» **Action item**: With the records below as your source, retype each line exactly from the top down to the line that contains "t.host.perstN = s.host.perstN", and include that line.

» **The data**:
/-- A part reads the same in two states: every unit of a register on both dies, or the whole of another field. -/
def Part.same (s t : State) : Part → Prop
  | .reg r => ∀ die unit, rd t r die unit = rd s r die unit
  | .queue => t.pending = s.pending
  | .freeCtr => t.freeCtr = s.freeCtr
  | .mem => t.mem = s.mem
  | .hostMem => t.hostMem = s.hostMem
  | .poison => t.poison = s.poison
  | .snoop => t.snoop = s.snoop
  | .heldWrites => t.heldWrites = s.heldWrites
  | .scrub => t.scrub = s.scrub
  | .unusable => t.unusable = s.unusable
  | .cores => t.cores = s.cores
  | .sync => t.sync = s.sync
  | .bridge => t.bridge = s.bridge
  | .cols => t.cols = s.cols
  | .colWaiting => t.colWaiting = s.colWaiting
  | .colEnded => t.colEnded = s.colEnded
  | .mcasts => t.mcasts = s.mcasts
  | .routes => t.routes = s.routes
  | .flowsTx => t.flowsTx = s.flowsTx
  | .flowsRx => t.flowsRx = s.flowsRx
  | .ports => t.ports = s.ports
  | .rings => t.rings = s.rings
  | .powered => t.host.powered = s.host.powered
  | .perstN => t.host.perstN = s.host.perstN
  | .linkUp => t.host.linkUp = s.host.linkUp
  | .rdybsyN => t.host.rdybsyN = s.host.rdybsyN
  | .d3hot => t.host.d3hot = s.host.d3hot
  | .restart => t.host.restart = s.host.restart
  | .attention => t.host.attention = s.host.attention
  | .repeating => t.host.repeating = s.host.repeating
  | .reportOwed => t.host.reportOwed = s.host.reportOwed
  | .lowPower => t.host.lowPower = s.host.lowPower
  | .lowPowerAsk => t.host.lowPowerAsk = s.host.lowPowerAsk
  | .wakePending => t.host.wakePending = s.host.wakePending
  | .darkPerst => t.host.darkPerst = s.host.darkPerst
  | .darkLoc => t.host.darkLoc = s.host.darkLoc
  | .opened => t.host.opened = s.host.opened
  | .pulsed => t.host.pulsed = s.host.pulsed
  | .highSince => t.host.highSince = s.host.highSince
  | .answers => t.answers = s.answers
  | .eph => t.eph = s.eph
  | .events => t.events = s.events
  | .icuTimers => t.icuTimers = s.icuTimers
  | .comps => t.comps = s.comps
  | .ctlCores => t.ctlCores = s.ctlCores
  | .ctlMem => t.ctlMem = s.ctlMem
  | .sid => t.sid = s.sid
  | .pwr => t.pwr = s.pwr
  | .clk => t.clk = s.clk
  | .flt => t.flt = s.flt
  | .tru => t.tru = s.tru
  | .flash => t.flash = s.flash
  | .acts => t.acts = s.acts
  | .mgmt => t.mgmt = s.mgmt
  | .job => t.job = s.job

/-- Every part outside `w` is unchanged from `s` to `t`. -/
structure Frame (w : List Part) (s t : State) : Prop where
  same : ∀ p, p ∉ w → Part.same s t p

/-- Every field of the host interface. -/
def hostParts : List Part :=
  [.powered, .perstN, .linkUp, .rdybsyN, .d3hot, .restart, .attention, .repeating, .reportOwed, .lowPower, .lowPowerAsk,
   .wakePending, .darkPerst, .darkLoc, .opened, .pulsed, .highSince]

/-- Every register. -/
def allRegs : List Part := Reg.all.map Part.reg

/-- Every register, and the parts of `w`. -/
def withRegs (w : List Part) : List Part := allRegs ++ w

/-! ## Footprints -/

/-- A source becomes pending (R627, R630). -/
def irqParts : List Part :=
  [.icuTimers, .wakePending, .reg .icuPend]

/-- An ephemeris record is written (R670 to R680). -/
def recordParts : List Part :=
  [.eph, .hostMem, .icuTimers, .wakePending, .reg .ephLostCount, .reg .ephSeq, .reg .hifRingHead, .reg .icuPend]

/-- An event is told, with its records (R599, R600). -/
def eventParts : List Part :=
  [.eph, .events, .hostMem, .icuTimers, .wakePending, .reg .ephLostCount, .reg .ephSeq, .reg .hifEventLostCount,
  .reg .hifRingHead, .reg .icuPend]

/-- A check failed: transients, budgets and classification (chapter 16). -/
def faultParts : List Part :=
  [.eph, .events, .flt, .hostMem, .icuTimers, .wakePending, .reg .arrPathStatus, .reg .ephLostCount, .reg .ephSeq,
  .reg .hbmPcState, .reg .hbmStatus, .reg .hifEventLostCount, .reg .hifRingHead, .reg .icuPend]

/-- A checked read of memory (R387, R426). -/
def readParts : List Part :=
  [.eph, .events, .flt, .hostMem, .icuTimers, .poison, .scrub, .wakePending, .reg .arrPathStatus, .reg .ephLostCount,
  .reg .ephSeq, .reg .hbmFailCount, .reg .hbmOdeccCorrCount, .reg .hbmOdeccUncorrCount, .reg .hbmPcState,
  .reg .hbmRereadCount, .reg .hbmStatus, .reg .hifEventLostCount, .reg .hifRingHead, .reg .icuPend,
  .reg .spmFailCount, .reg .spmRereadCount]

/-- A write to memory (R277, R388, R427, R433). -/
def storeParts : List Part :=
  [.cores, .eph, .events, .flt, .freeCtr, .heldWrites, .hostMem, .icuTimers, .mem, .poison, .scrub, .wakePending,
  .reg .arrPathStatus, .reg .ephLostCount, .reg .ephSeq, .reg .hbmFailCount, .reg .hbmOdeccCorrCount,
  .reg .hbmOdeccUncorrCount, .reg .hbmPcState, .reg .hbmPoisonCount, .reg .hbmRereadCount, .reg .hbmStatus,
  .reg .hifEventLostCount, .reg .hifRingHead, .reg .icuPend, .reg .spmFailCount, .reg .spmPoisonCount,
  .reg .spmRereadCount]

/-- A descriptor completes (R584, R689). -/
def finishParts : List Part :=
  [.eph, .hostMem, .icuTimers, .rings, .wakePending, .reg .ephLostCount, .reg .ephSeq, .reg .hifRingHead,
  .reg .icuPend, .reg .pwrStatus]

/-- A SIGNAL is sent (R460 to R470). -/
def signalParts : List Part :=
  [.bridge, .eph, .flowsTx, .hostMem, .icuTimers, .sync, .wakePending, .reg .ephLostCount, .reg .ephSeq,
  .reg .hifRingHead, .reg .icuPend, .reg .synLostCount]

/-- A stream goes on or ends (R250 to R252). -/
def streamParts : List Part :=
  [.bridge, .cores, .eph, .hostMem, .icuTimers, .rings, .sync, .wakePending, .reg .ephLostCount, .reg .ephSeq,
  .reg .hifRingHead, .reg .icuPend, .reg .pwrStatus, .reg .seqReplayCycles, .reg .seqSlipCycles, .reg .seqState,
  .reg .seqWaitCycles]

/-- A packet's header is taken (R544, R668). -/
def sampleParts : List Part :=
  [.eph, .hostMem, .icuTimers, .ports, .wakePending, .reg .ephLostCount, .reg .ephSeq, .reg .fabSampleSkipCount,
  .reg .hifRingHead, .reg .icuPend, .reg .sidClampCount, .reg .sidCount]
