/-- An update is begun, staged, verified, programmed, armed, activated, confirmed or fallen back with the states of R798;
18_trust_update.md R787, R795 to R805. -/
def Obligations.UpdatesMoveThroughTheirStates : Prop :=
  (∀ (m : Master) (s : State), objReaches s m = true → heldByMgmt s m = false →
    (∀ (length : Nat) (digest : BitVec 512), 8192 ≤ length → length ≤ 64 * 0x10_0000 → inTrial s = false →
      (s.tru.session = false ∨ digest.toNat ≠ s.tru.sessionDigest) → upState s ≠ usProgramming → upState s ≠ usArmed →
      upState s ≠ usActivating → Gives (exec (.updateBegin m length digest) s) fun t =>
        upState t = usReceiving ∧ t.tru.session = true ∧ t.tru.sessionLen = length ∧ t.tru.sessionDigest = digest.toNat ∧
        t.tru.staged = [] ∧ t.tru.staging = [] ∧ rf t F.truUpdateChunks_total 0 0 = divCeil length 4096) ∧
    (∀ (index : Nat) (crc : BitVec 32) (data : Bytes), s.tru.session = true → index < divCeil s.tru.sessionLen 4096 →
      crc32 data = crc.toNat → (∀ b ∈ data.drop (s.tru.sessionLen - 4096 * index), b = 0) → upState s = usReceiving →
      index ∉ s.tru.staged → Gives (exec (.updateChunk m index crc data) s) fun t =>
        (∀ i < data.length, Map.getD t.tru.staging (4096 * index + i) 0 = data.getD i 0) ∧ t.tru.staged = s.tru.staged ++ [index] ∧
        upState t = (if s.tru.staged.length + 1 = divCeil s.tru.sessionLen 4096 then usVerifying else usReceiving) ∧ Pends t 0 3 7) ∧
    (∀ rival, s.tru.session = true → upState s ≠ usActivating → inTrial s = false →
      (outrankedBy m rival = none → Gives (exec (.updateAbandon ⟨m, rival⟩) s) fun t =>
        upState t = usIdle ∧ t.tru.session = false ∧ t.tru.staging = [] ∧ t.tru.staged = []) ∧
      (outrankedBy m rival ≠ none → Gives (exec (.updateAbandon ⟨m, rival⟩) s) fun t =>
        leAt t.answers.doe 1 1 = stSuperseded ∧ Recorded s t 0 ∧ upState t = upState s ∧ t.tru = s.tru)) ∧
    (∀ (w : Nat) (low : Bool) (rival : Option Master), w ≤ 1 → upState s = usReady →
      (activateNeeds s = true → presenceLatched s = true) → (jobRuns s = true → w = 1 ∧ imgIsBundle s.tru.staging = false) →
      let i := Instr.updateActivate ⟨m, rival⟩ w low
      let beaten := outrankedBy (actsAs s m (activateNeeds s)) rival
      (beaten ≠ none → Gives (exec i s) fun t =>
        leAt t.answers.doe 1 1 = stSuperseded ∧ Recorded s t 0 ∧ upState t = usReady ∧ t.tru = s.tru) ∧
      (beaten = none → imgIsBundle s.tru.staging = true → ownerLocked s = false → low = false → jobRuns s = false → Gives (exec i s) fun t =>
        upState t = usIdle ∧ rf t F.truUpdateStatus_outcome 0 0 = 3 ∧ t.tru.session = false ∧
        t.tru.bundleSeq = imgSeq s.tru.staging ∧ t.flt.countSet = ((List.range ((imgLen s.tru.staging - 8192) / 8)).foldl
          (bundleEntry s.tru.staging) (settingsNow s)).counts) ∧
      (imgIsBundle s.tru.staging = false → beaten = none → jobRuns s = true → Gives (exec i s) fun t => upState t = usArmed ∧ t.host.restart = s.host.restart) ∧
      (imgIsBundle s.tru.staging = false → beaten = none → jobRuns s = false → s.host.restart = none → Gives (exec i s) fun t =>
        t.host.restart = some .activation ∧ t.host.rdybsyN = false ∧ (bankImage s (1 - s.tru.activeBank) ≠ none →
          upState t = usActivating ∧ t.tru.trialSet = true ∧ t.tru.trialBank = 1 - s.tru.activeBank))) ∧
    (∀ rival, inTrial s = true → Gives (exec (.updateEndTrial ⟨m, rival⟩) s) fun t =>
      upState t = usIdle ∧ rf t F.truUpdateStatus_outcome 0 0 = 2 ∧ t.tru.trialSet = false ∧ t.tru.activeBank = s.tru.activeBank ∧
      (outranks m rival ≠ none → Recorded s t 0))) ∧
  (∀ s : State, upState s = usVerifying → Gives (exec .imageVerified s) fun t =>
    (∀ r, imageReason s s.tru.staging true = some r → upState t = usRejected ∧ rf t F.truUpdateStatus_reason 0 0 = r % 2 ^ 4) ∧
    (imageReason s s.tru.staging true = none → upState t = if imgIsBundle s.tru.staging then usReady else usProgramming)) ∧
  (∀ s : State, upState s = usProgramming → Gives (exec .bankProgrammed s) fun t =>
    upState t = usReady ∧ (s.tru.activeBank = 0 → t.tru.bank1 = some s.tru.staging ∧ t.tru.bank0 = s.tru.bank0) ∧
    (s.tru.activeBank ≠ 0 → t.tru.bank0 = some s.tru.staging ∧ t.tru.bank1 = s.tru.bank1)) ∧
  (∀ s : State, upState s = usArmed → jobRuns s = false → s.host.restart = none → Gives (exec .activationStart s) fun t =>
    t.host.restart = some .activation ∧ t.host.rdybsyN = false ∧ (bankImage s (1 - s.tru.activeBank) ≠ none →
      upState t = usActivating ∧ t.tru.trialSet = true ∧ t.tru.trialBank = 1 - s.tru.activeBank)) ∧
  (∀ s : State, inTrial s = true → s.tru.running.diag = false →
    (waitingEndTrial s ≠ none → Gives (exec .trialConfirm s) fun t => upState t = usTrial ∧ t.tru = s.tru ∧ Recorded s t 0) ∧
    (waitingEndTrial s = none → Gives (exec .trialConfirm s) fun t => upState t = usIdle ∧ rf t F.truUpdateStatus_outcome 0 0 = 1 ∧ t.tru.activeBank = s.tru.trialBank ∧ t.tru.trialSet = false ∧
    rf t F.truFuse_svn 0 0 = max (rf s F.truFuse_svn 0 0) (min 128 s.tru.running.svn))) ∧
  (∀ s : State, inTrial s = true → s.tru.trialFrom + 600 * 4000000000 ≤ now s 0 → Gives (exec .trialFallback s) fun t =>
    upState t = usIdle ∧ rf t F.truUpdateStatus_outcome 0 0 = 2 ∧ t.tru.trialSet = false ∧ t.tru.activeBank = s.tru.activeBank)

» **Your solution**:
/-- A part reads the same in two states: every unit of a register on both dies, or the whole of another field. -/
def Part.same (s t : State) : Part → Prop
  | .reg r => ∀ die unit, rd t r die unit = rd s r die unit
  | .queue => t.pending = s.pending
  | .freeCtr => t.freeCtr = s.freeCtr
  | .mem => t.mem = s.mem
  | .hostMem => t.hostMem = s.hostMem
  | .poison => t.poison = s.poison
  | .snoop => t.snoop = s.snoop
  | .heldWrites => t.heldWrites = s.heldWrites
  | .scrub => t.scrub = s.scrub
  | .unusable => t.unusable = s.unusable
  | .cores => t.cores = s.cores
  | .sync => t.sync = s.sync
  | .bridge => t.bridge = s.bridge
  | .cols => t.cols = s.cols
  | .colWaiting => t.colWaiting = s.colWaiting
  | .colEnded => t.colEnded = s.colEnded
  | .mcasts => t.mcasts = s.mcasts
  | .routes => t.routes = s.routes
  | .flowsTx => t.flowsTx = s.flowsTx
  | .flowsRx => t.flowsRx = s.flowsRx
  | .ports => t.ports = s.ports
  | .rings => t.rings = s.rings
  | .powered => t.host.powered = s.host.powered
  | .perstN => t.host.perstN = s.host.perstN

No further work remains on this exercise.